**WORK ORDER:**
Quote, with no changes, the lines that run from the top of the material to the line with "let k := min n (s.fld EVT_RING_STAT_COUNT)", both included.

◇ ◇ ◇ ◇ ◇

/-- Send the next unit, if none awaits its status frame. Log 123 (DEDUCED). -/
def State.sendNext (s : State) : State :=
  if s.spA.outst.any (·.sending) then s
  else
    let t := s.syncRings
    let r := t.decideGrant t.cmdArbiter
    match r.1 with
    | none => s
    | some n =>
      match r.2.readerOf n with
      | none => s
      | some o => if r.2.unitsSpent 0 o.epoch then r.2.done o 0x11 o.next else r.2.putUnit o

/-- LOG_READ consumes the records it returned (R110, R181). -/
def State.consume (s : State) (n : Nat) : State :=
  let k := min n (s.fld EVT_RING_STAT_COUNT)
  (s.setFld EVT_RING_TAIL_INDEX (s.fld EVT_RING_TAIL_INDEX + k)).setFld EVT_RING_STAT_COUNT
    (s.fld EVT_RING_STAT_COUNT - k)

/-- The host has taken the unit in turn: the command goes on, or ends. -/
def State.unitTaken (s : State) (o : Outst) : State :=
  let s := if o.op = 0x02 then { s with life := { s.life with read := s.life.read + 1 } }
    else if o.op = 0x16 then s.consume o.fin else s
  let o' := { o with next := o.next + 1, fails := 0, heard := false, sending := false, units := o.units.tail }
  let t := s.updOut o.fc (fun _ => o')
  if o'.units.isEmpty then t.done o' o.endSt o.endInfo else t

/-- A unit was not taken, or its status frame did not come: it is sent again, or the card gives up (R190,
R191). -/
def State.unitMissed (s : State) (o : Outst) (valid : Bool) : State :=
  let o' := { o with heard := o.heard || valid }
  let t := s.updOut o.fc (fun _ => o')
  if t.unitTries 0 ≤ o'.fails ∧ !o'.heard then (t.noteExhausted 0 o.tag o.next).done o' 0x10 o.next
  else (t.noteResent 0).putUnit o'

/-- A host status frame (R179). -/
def State.cardToken (s : State) (good : Bool) (token ntoken : Nat) : State :=
  match s.spA.outst.find? (·.sending) with
  | none => s
  | some o =>
    let valid := good && ntoken + token == 255
    if good && token == 0 && ntoken == 0 then s.done o 0x10 o.next
    else if valid && token == 0xFF then s.unitTaken o
    else s.unitMissed o valid

/-! ## Units from the host (R180, R190, R191) -/

/-- The command whose units the host sends: the oldest that still owes one and whose data phase has not ended. -/
def State.owing (s : State) : Option Outst :=
  s.spA.outst.find? (fun o => o.next < h2cUnits o.op o.arg && o.cut.isNone)

/-- A unit that the card has accepted before, of a command that is outstanding or completed. Log 123 (DEDUCED). -/
def State.unitKnown (s : State) (ct gt : List Byte) : Bool :=
  s.spA.outst.any (fun o => h2cUnits o.op o.arg != 0 &&
    (List.range o.next).any (fun k => (s.hostUnit o.epoch o.inst o.tag k o.fc ct gt).isSome)) ||
  s.spA.dedup.any (fun d =>
    (List.range (h2cUnits d.op d.arg)).any (fun k => (s.hostUnit d.epoch d.inst d.tag k d.fc ct gt).isSome))

/-- The data phase of a command ends early with a status and INFO k: at once, with units 0 to k − 1 executed, or, where
the command is held and they wait, when it starts (R191, R193). Log 97 (DESIGN CHOICE). -/
def State.endPhase (s : State) (o : Outst) (st : Nat) : State :=
  if o.held && (o.op == 0x03 || o.op == 0x18) && o.next != 0 then s.updOut o.fc (fun x => { x with cut := some st })
  else s.done o st o.next

/-- Lines of a unit failed: the token says which, or retries are exhausted. -/
def State.unitFailed (s : State) (o : Outst) (lines : Nat) : State :=
  let t := s.noteLines 0 lines o.tag
  let t := t.updOut o.fc (fun x => { x with fails := x.fails + 1 })
  if t.unitTries 0 ≤ o.fails + 1 then (t.noteExhausted 0 o.tag o.next).endPhase o 0x10
  else t.emit (.status 0 true lines)

/-- A unit's tag failed: the command ends, and at the limit the session with it (R186). -/
def State.unitForged (s : State) (o : Outst) : State :=
  let t := (s.noteAuth 0 o.op o.inst o.tag o.epoch o.fc).endPhase o 0x11
  if t.authSpent 0 then t.closeSession 0 else t

/-- The unit in turn is whole: it waits to be executed, and unless it is the last its token goes out. -/
def State.unitStored (s : State) (o : Outst) (plain : List Byte) (readback : Bool) (lat : Nat) (env : List MediaRead) :
    State :=
  let n := h2cUnits o.op o.arg
  let t := s.countUnit 0 o.epoch
  let t := t.updOut o.fc (fun x => { x with
    next := x.next + 1, fails := 0, units := x.units ++ [plain], lat := lat,
    failAt := if !readback ∧ x.failAt.isNone then some x.next else x.failAt,
    env := if env.isEmpty then x.env else env })
  if o.next + 1 < n then t.emit (.status 0 true 0xFF) else t

/-- A unit whose lines all pass arrives at the card. -/
def State.wholeUnit (s : State) (ct gt : List Byte) (readback : Bool) (lat : Nat) (env : List MediaRead) : State :=
  match s.owing with
  | none =>
    if s.unitKnown ct gt then s.emit (.status 0 true 0xFF)
    else if s.spA.outst.any (·.cut.isSome) then s.emit (.status 0 true 0)
    else s
  | some o =>
    match s.hostUnit o.epoch o.inst o.tag o.next o.fc ct gt with
    | some plain => if s.unitsSpent 0 o.epoch then s.done o 0x11 o.next else s.unitStored o plain readback lat env
    | none => if s.unitKnown ct gt then s.emit (.status 0 true 0xFF) else s.unitForged o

◇ ◇ ◇ ◇ ◇

**ANSWER AREA:**
/-- Send the next unit, if none awaits its status frame. Log 123 (DEDUCED). -/
def State.sendNext (s : State) : State :=
  if s.spA.outst.any (·.sending) then s
  else
    let t := s.syncRings
    let r := t.decideGrant t.cmdArbiter
    match r.1 with
    | none => s
    | some n =>
      match r.2.readerOf n with
      | none => s
      | some o => if r.2.unitsSpent 0 o.epoch then r.2.done o 0x11 o.next else r.2.putUnit o

/-- LOG_READ consumes the records it returned (R110, R181). -/
def State.consume (s : State) (n : Nat) : State :=
  let k := min n (s.fld EVT_RING_STAT_COUNT)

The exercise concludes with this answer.